Eduardo has a red 6-sided number cube and a blue 6-sided number cube. The faces of the cubes are numbered 1 through 6.

Eduardo rolls both cubes at the same time.

The random variable X is the number on the red cube minus the number on the blue cube.

What is P(−2≤X≤1)?

I'm thoroughly vexed with this question. It's not covered in my lessons, and I can't get help with a teacher until tomorrow. If anyone can help, I would majorly appreciate it. Thanks. :)

Just list the possibilities. You know there are 36 total outcomes. How many fit the conditions?

R B R-B
1 1 0
1 2 -1
1 3 -2

2 1 1
2 2 0
2 3 -1
2 4 -2
...
4 6 -2

Then divide the successes by the total of 36

20/36

It's 18/36

A sum of money invested at 7.5% per annum amounts to RS 3920 in 3 years. What will it amount to in 2 years 6 months at 9% per annum?

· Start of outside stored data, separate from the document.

/-- The empty queue, in OFFLINE and in ACTIVE. -/
theorem witness_IdleStepIsAMillisecond :
    (off.pending = [] ∧ off.station = .offline) ∧ (station .active).pending = [] ∧
    (station .active).station ≠ .offline ∧ (station .active).station ≠ .clashed := by decide +kernel
/-- The reset state, released with the highest strap levels. -/
theorem witness_ResetStateHasTheInvariants :
    exec (.resetRelease 31 3) State.reset = .next { State.reset with straps := { own := 31, rate := 3 } } := rfl
/-- CSn high with 0, 1 and 2 commands waiting. -/
theorem witness_ChipSelectBeginsAndEndsTransactions :
    let one : QueuedCommand := { code := 0x01, count := 0, params := [], live := false }
    let waiting (n : Nat) : State := { off with host := { queue := List.replicate n one } }
    (∀ n ∈ [0, 1, 2], (waiting n).pins.csnHigh = true ∧ (waiting n).pins.inReset = false) ∧
    (waiting 1).host.queue.length < 2 ∧ 2 ≤ (waiting 2).host.queue.length := by decide +kernel
/-- The octets of READ POINT 255, and of a command without parameters. -/
theorem witness_OctetsFormOneCommand :
    let s : State := { off with host := { port := .receiving {} } }
    s.host.port = .receiving { code := none, count := none, kept := [], received := 0 } ∧
    ([255] : List Octet).length = (1 : Octet).toNat ∧ ([0x10, 1, 255] : List Octet) = [0x10, 1] ++ [255] ∧
    ([] : List Octet).length = (0 : Octet).toNat ∧ ([0x01, 0] : List Octet) = [0x01] ++ [0] := by decide +kernel
/-- An answer of which two octets are sent, an answer with none left, and the other states. -/
theorem witness_AnswerIsPresentedInOrder :
    let s (port : Port) : State := { off with host := { port := port } }
    (s (.answering [0xC3, 0, 0])).host.port = .answering ([0xC3, 0] ++ [0]) ∧
    ([7, 7] : List Octet).length = ([0xC3, 0] : List Octet).length ∧
    (s (.answering [])).host.port = .answering [] ∧ (s .finished).host.port = .finished ∧
    (s .ignoring).host.port = .ignoring ∧ (s .waiting).host.port = .waiting := by decide +kernel
/-- READ EVENT while a record is pending, in ACTIVE and in OFFLINE. -/
theorem witness_PendingConditionRefusesCommands :
    let c : Condition := { status := .badState, command := 0x03, subject := none }
    let pend (s : State) : State := { asking s 0x20 [] with host := { (asking s 0x20 []).host with condition := some c } }
    (pend (station .active)).host.queue = inHand 0x20 [] :: [] ∧
    (pend (station .active)).host.condition.isSome = true ∧ (pend (station .active)).station = .active ∧
    (pend off).host.condition.isSome = true ∧ (inHand 0x20 []).code ≠ 0x01 ∧ (inHand 0x20 []).code ≠ 0x05 ∧
    (inHand 0x20 []).code ≠ 0x06 := by decide +kernel
/-- An unknown octet, a CONFIGURE of 4 parameters, and a JOIN in ACTIVE. -/
theorem witness_PortChecksRefuseInOrder :
    (HostCommand.ofCode (inHand 0x7F []).code = none ∧ (asking off 0x7F []).host.condition = none) ∧
    (HostCommand.ofCode (inHand 0x02 [8, 10, 0, 0]).code = some .configure ∧
      HostCommand.configure.admitsCount (inHand 0x02 [8, 10, 0, 0]).count = false) ∧
    (HostCommand.ofCode (inHand 0x03 []).code = some .join ∧
      HostCommand.join.admitsCount (inHand 0x03 []).count = true ∧
      HostCommand.join.admittedIn (asking (station .active) 0x03 []).station = false) := by decide +kernel
/-- CLEAR CONDITION with a record pending and with none. -/
theorem witness_ConditionRecordIsCleared :
    let c : Condition := { status := .badState, command := 0x03, subject := none }
    let s := asking off 0x06 []
    let pend : State := { s with host := { s.host with condition := some c } }
    pend.reaches .clearCondition (inHand 0x06 []) [] ∧ pend.host.condition = some c ∧
    s.reaches .clearCondition (inHand 0x06 []) [] ∧ s.host.condition = none :=
  ⟨⟨rfl, rfl, .inr rfl, rfl, rfl⟩, rfl, ⟨rfl, rfl, .inl rfl, rfl, rfl⟩, rfl⟩
/-- The three reads: a GET STATION with a parameter, a peer at N - 1, and the addresses N and the own one. -/
theorem witness_ReadCommandsChangeNothing :
    (asking off 0x01 []).reaches .getStation (inHand 0x01 []) [] ∧
    ((asking off 0x01 [7]).host.queue = inHand 0x01 [7] :: [] ∧ (inHand 0x01 [7]).count ≠ 0) ∧
    (asking { off with breaks := [.host, .counters] } 0x01 []).reaches .getStation (inHand 0x01 []) [] ∧
    (asking off 0x10 [255]).reaches .readPoint (inHand 0x10 [255]) [] ∧
    (inHand 0x10 [255]).params = pointOctet 255 :: [] ∧
    (asking off 0x21 [7]).reaches .readPeer (inHand 0x21 [7]) [] ∧ (7 : Octet).toNat = (7 : Addr).val ∧
    (7 : Addr).val < (asking off 0x21 [7]).n.toNat ∧ (7 : Addr) ≠ (asking off 0x21 [7]).own ∧
    (asking off 0x21 [8]).n.toNat ≤ (8 : Octet).toNat ∧ (4 : Octet).toNat = (asking off 0x21 [4]).own.val :=
  ⟨⟨rfl, rfl, .inl rfl, rfl, rfl⟩, ⟨rfl, by decide⟩, ⟨rfl, rfl, .inl rfl, rfl, rfl⟩,
    ⟨rfl, rfl, .inl rfl, rfl, rfl⟩, rfl, ⟨rfl, rfl, .inl rfl, rfl, rfl⟩, rfl,
    by decide, by decide, by decide, rfl⟩
/-- CONFIGURE with P at both ends and beyond, with the lock set and clear, and in another state. -/
theorem witness_ConfigureSetsTheConfigurationOnce :
    let fresh : State := { off with ctrl := {} }
    (asking fresh 0x02 [32, 200, 0, 0, 1]).host.queue = [inHand 0x02 [32, 200, 0, 0, 1]] ∧
    (inHand 0x02 [32, 200, 0, 0, 1]).count = 5 ∧ (asking fresh 0x02 [32, 200, 0, 0, 1]).host.condition = none ∧
    fresh.station = .offline ∧ fresh.ctrl.locked = false ∧ (32 : Octet).toNat = SegmentSize.n32.toNat ∧
    (∀ p ∈ [(2 : Octet), 200], 2 ≤ p.toNat ∧ p.toNat ≤ 200) ∧
    (∀ p ∈ [(1 : Octet), 201], ¬ (2 ≤ p.toNat ∧ p.toNat ≤ 200)) ∧
    off.station = .offline ∧ off.ctrl.locked = true ∧ (station .active).station ≠ .offline := by decide +kernel
/-- The own address N - 1, and N. -/
theorem witness_JoinBeginsListening :
    let s (own : Addr) : State := { off with straps := { own := own, rate := 0 } }
    (asking (s 7) 0x03 []).reaches .join (inHand 0x03 []) [] ∧ (s 7).own.val < (s 7).n.toNat ∧
    (asking (s 8) 0x03 []).reaches .join (inHand 0x03 []) [] ∧ (s 8).n.toNat ≤ (s 8).own.val :=
  ⟨⟨rfl, rfl, .inl rfl, rfl, rfl⟩, by decide, ⟨rfl, rfl, .inl rfl, rfl, rfl⟩, by decide⟩
/-- LEAVE in LISTENING and in CLASHED. -/
theorem witness_LeaveEndsTheSession :
    (asking (station .listening) 0x04 []).reaches .leave (inHand 0x04 []) [] ∧
    (station .listening).station = .listening ∧
    (asking (station .clashed) 0x04 []).reaches .leave (inHand 0x04 []) [] ∧ (station .clashed).station = .clashed :=
  ⟨⟨rfl, rfl, .inl rfl, rfl, rfl⟩, rfl, ⟨rfl, rfl, .inl rfl, rfl, rfl⟩, rfl⟩
/-- LEAVE in ACTIVE and in DETACHED. -/
theorem witness_LeaveEntersLeaving :
    (asking (station .active) 0x04 []).reaches .leave (inHand 0x04 []) [] ∧ (station .active).station = .active ∧
    (asking (station .detached) 0x04 []).reaches .leave (inHand 0x04 []) [] ∧
    (station .detached).station = .detached :=
  ⟨⟨rfl, rfl, .inl rfl, rfl, rfl⟩, rfl, ⟨rfl, rfl, .inl rfl, rfl, rfl⟩, rfl⟩
/-- RESUME in DETACHED and in ACTIVE. -/
theorem witness_ResumeReturnsToActive :
    (asking (station .detached) 0x05 []).host.queue = [inHand 0x05 []] ∧
    (asking (station .detached) 0x05 []).station = .detached ∧
    (asking (station .active) 0x05 []).host.queue = [inHand 0x05 []] ∧
    (asking (station .active) 0x05 []).station ≠ .detached ∧ (inHand 0x05 []).code = 0x05 ∧
    (inHand 0x05 []).count = 0 :=
  ⟨rfl, rfl, rfl, by decide, rfl, rfl⟩
/-- WRITE POINT on a HELD point with its length and with another, and on a VACANT one. -/
theorem witness_WritePointPublishesAValue :
    let s := (station .active).setPt 255 heldRecord
    (asking s 0x11 [255, 7]).reaches .writePoint (inHand 0x11 [255, 7]) [] ∧
    (inHand 0x11 [255, 7]).params = pointOctet 255 :: [7] ∧ (s.pt 255).state = .held ∧
    (s.pt 255).length = some ([7] : List Octet).length ∧
    (s.pt 255).value = some { octets := [9], generation := 65535 } ∧
    (asking s 0x11 [255, 7, 8]).reaches .writePoint (inHand 0x11 [255, 7, 8]) [] ∧
    (s.pt 255).length ≠ some ([7, 8] : List Octet).length ∧ ((station .active).pt 255).state ≠ .held :=
  ⟨⟨rfl, rfl, .inl rfl, rfl, rfl⟩, rfl, by decide +kernel, by decide +kernel, by decide +kernel, ⟨rfl, rfl, .inl rfl, rfl, rfl⟩,
    by decide +kernel, by decide +kernel⟩
/-- CLAIM POINT at the edges of the length, the limits and the list. -/
theorem witness_ClaimPointOpensAClaim :
    let s := station .active
    let list (n : Nat) : State := { s with
      heldCount := 60
      claimingCount := 3
      tx := { control := List.replicate n .presence } }
    (∀ params ∈ ([[30, 1, 5], [30, 8, 1, 2, 3, 4, 5, 6, 7, 8]] : List (List Octet)),
      (inHand 0x12 params).params.head? = some (pointOctet 30) ∧
        HostCommand.claimPoint.admitsCount (inHand 0x12 params).count = true) ∧
    (asking (list 15) 0x12 [30, 1, 5]).reaches .claimPoint (inHand 0x12 [30, 1, 5]) [] ∧
    ((list 15).pt 30).state = .vacant ∧ (list 15).claimingCount < 4 ∧
    (list 15).heldCount + (list 15).claimingCount < 64 ∧ (list 15).tx.control.length < 16 ∧
    Request.claim 30 ∉ (list 15).tx.control ∧
    ¬ (list 16).tx.control.length < 16 ∧ Request.release 30 ∉ (list 16).tx.control ∧
    ¬ (1 ≤ (0 : Octet).toNat ∧ (0 : Octet).toNat ≤ 8) ∧ ¬ (1 ≤ (9 : Octet).toNat ∧ (9 : Octet).toNat ≤ 8) ∧
    ¬ ({ s with claimingCount := 4 } : State).claimingCount < 4 ∧
    ¬ ({ s with heldCount := 61, claimingCount := 3 } : State).heldCount + 3 < 64 ∧
    ((s.setPt 30 mirrorRecord).pt 30).state = .mirror :=
  ⟨by decide +kernel, ⟨rfl, rfl, .inl rfl, rfl, rfl⟩, by decide +kernel, by decide +kernel, by decide +kernel,
    by decide +kernel, by decide +kernel, by decide +kernel, by decide +kernel, by decide, by decide, by decide, by decide,
    by decide +kernel⟩
/-- RELEASE POINT of a HELD point, of claims in each phase and of a mirror, with 15 and 16 requests waiting. -/
theorem witness_ReleasePointGivesUpAPoint :
    let s (r : PointRecord) := (station .active).setPt 30 r
    let list (n : Nat) : State := { s heldRecord with tx := { control := List.replicate n .presence } }
    (asking (list 15) 0x13 [30]).reaches .releasePoint (inHand 0x13 [30]) [] ∧
    (inHand 0x13 [30]).params = pointOctet 30 :: [] ∧ ((list 15).pt 30).state = .held ∧
    ((list 15).leaveHeld 30).tx.control.length < 16 ∧ Request.release 30 ∉ ((list 15).leaveHeld 30).tx.control ∧
    16 ≤ ((list 16).leaveHeld 30).tx.control.length ∧
    ((s (claimRecord .requested)).pt 30).phase = some .requested ∧
    ((s (claimRecord .window)).pt 30).phase ≠ some .requested ∧ ((s (claimRecord .window)).pt 30).state = .claiming ∧
    ((s mirrorRecord).pt 30).state ≠ .held ∧ ((s mirrorRecord).pt 30).state ≠ .claiming :=
  ⟨⟨rfl, rfl, .inl rfl, rfl, rfl⟩, rfl, by decide +kernel, by decide +kernel, by decide +kernel, by decide +kernel,
    by decide +kernel, by decide +kernel, by decide +kernel, by decide +kernel, by decide +kernel⟩
/-- RECALL POINT: a request that names the point, one with 7 ids, one with 8, and 15 or 16 requests waiting. -/
theorem witness_RecallPointMergesRequests :
    let s := (station .active).setPt 30 mirrorRecord
    let with' (l : List Request) : State := { s with tx := { control := l } }
    let room (r : Request) := ∃ ids, r = .recall 6 ids ∧ ids.length < 8
    (asking s 0x14 [30]).reaches .recallPoint (inHand 0x14 [30]) [] ∧
    (inHand 0x14 [30]).params = pointOctet 30 :: [] ∧ (s.pt 30).state = .mirror ∧ (s.pt 30).owner = some 6 ∧
    (∃ ids, Request.recall 6 ids ∈ (with' [.recall 6 [30]]).tx.control ∧ (30 : PointId) ∈ ids) ∧
    (with' [.recall 6 (List.replicate 7 1)]).tx.control = [] ++ Request.recall 6 (List.replicate 7 1) :: [] ∧
    (List.replicate 7 (1 : PointId)).length < 8 ∧
    (∀ r ∈ (with' [.recall 6 (List.replicate 8 1)]).tx.control, ¬ room r) ∧
    (with' (List.replicate 15 .presence)).tx.control.length < 16 ∧
    16 ≤ (with' (List.replicate 16 .presence)).tx.control.length ∧ ((station .active).pt 30).state = .vacant :=
  ⟨⟨rfl, rfl, .inl rfl, rfl, rfl⟩, rfl, by decide +kernel, by decide +kernel, ⟨[30], by decide +kernel, by decide⟩, rfl,
    by decide, by
      intro r hr
      simp only [List.mem_singleton] at hr
      subst hr
      rintro ⟨ids, h, hl⟩
      cases h
      simp at hl, by decide +kernel, by decide +kernel, by decide +kernel⟩
/-- A range that ends with point 255, one past it, and an empty one. -/
theorem witness_SubscriptionSetsARange :
    (asking off 0x15 [255, 0, 1]).reaches .subscribe (inHand 0x15 [255, 0, 1]) [] ∧
    (asking off 0x16 [255, 0, 1]).reaches .unsubscribe (inHand 0x16 [255, 0, 1]) [] ∧
    (inHand 0x15 [255, 0, 1]).params = [255, 0, 1] ∧ (255 : Octet).toNat + (256 * 0 + 1) ≤ 256 ∧
    256 < (255 : Octet).toNat + (256 * 0 + 2) ∧ (255 : Octet).toNat + (256 * 0 + 0) ≤ 256 :=
  ⟨⟨rfl, rfl, .inl rfl, rfl, rfl⟩, ⟨rfl, rfl, .inl rfl, rfl, rfl⟩, rfl, by decide, by decide, by decide⟩
/-- READ EVENT with an empty queue, and with a record and no loss or a loss noted. -/
theorem witness_ReadEventTakesTheOldest :
    (asking off 0x20 []).reaches .readEvent (inHand 0x20 []) [] ∧ off.events.records = [] ∧ off.events.lost = 0 ∧
    (asking { off with events := { records := [.claimWon 3], lost := 1 } } 0x20 []).reaches .readEvent (inHand 0x20 [])
      [] ∧ (1 : Nat) ≠ 0 :=
  ⟨⟨rfl, rfl, .inl rfl, rfl, rfl⟩, rfl, rfl, ⟨rfl, rfl, .inl rfl, rfl, rfl⟩, by decide⟩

To solve this problem, we need to consider all the possible outcomes when rolling both the red and blue number cubes, and determine the probability of obtaining a result between -2 and 1.

Let's break it down step by step:

1. Determine the possible outcomes: Since both cubes have 6 sides numbered from 1 to 6, there are 6 x 6 = 36 possible outcomes. Each outcome represents a combination of a number on the red cube and a number on the blue cube.

2. Calculate the difference between the number on the red cube and the number on the blue cube for each outcome. Record these differences in a table.

For example:
- If the red cube shows 1 and the blue cube shows 1, the difference is 1 - 1 = 0.
- If the red cube shows 2 and the blue cube shows 1, the difference is 2 - 1 = 1.
- If the red cube shows 1 and the blue cube shows 2, the difference is 1 - 2 = -1.
- If the red cube shows 1 and the blue cube shows 6, the difference is 1 - 6 = -5.

3. Calculate the probabilities for each possible difference. To do so, count the number of times each difference occurs and divide it by the total number of outcomes (36).

Fill in the table with the probabilities for each difference:

| Difference | Probability |
|------------|-------------|
| -5 | ?? |
| -4 | ?? |
| -3 | ?? |
| -2 | ?? |
| -1 | ?? |
| 0 | ?? |
| 1 | ?? |
| 2 | ?? |
| 3 | ?? |
| 4 | ?? |
| 5 | ?? |

4. Calculate the probability of obtaining a result between -2 and 1, inclusive (P(-2 ≤ X ≤ 1)). To do this, sum the probabilities of the differences -2, -1, 0, and 1.

P(-2 ≤ X ≤ 1) = P(X = -2) + P(X = -1) + P(X = 0) + P(X = 1)

Now, you need to calculate the probabilities for each difference and fill in the table.

Once you have the probabilities, you can add up P(X = -2), P(X = -1), P(X = 0), and P(X = 1) to find P(-2 ≤ X ≤ 1).

I hope this explanation helps you solve the problem! Let me know if you have any further questions.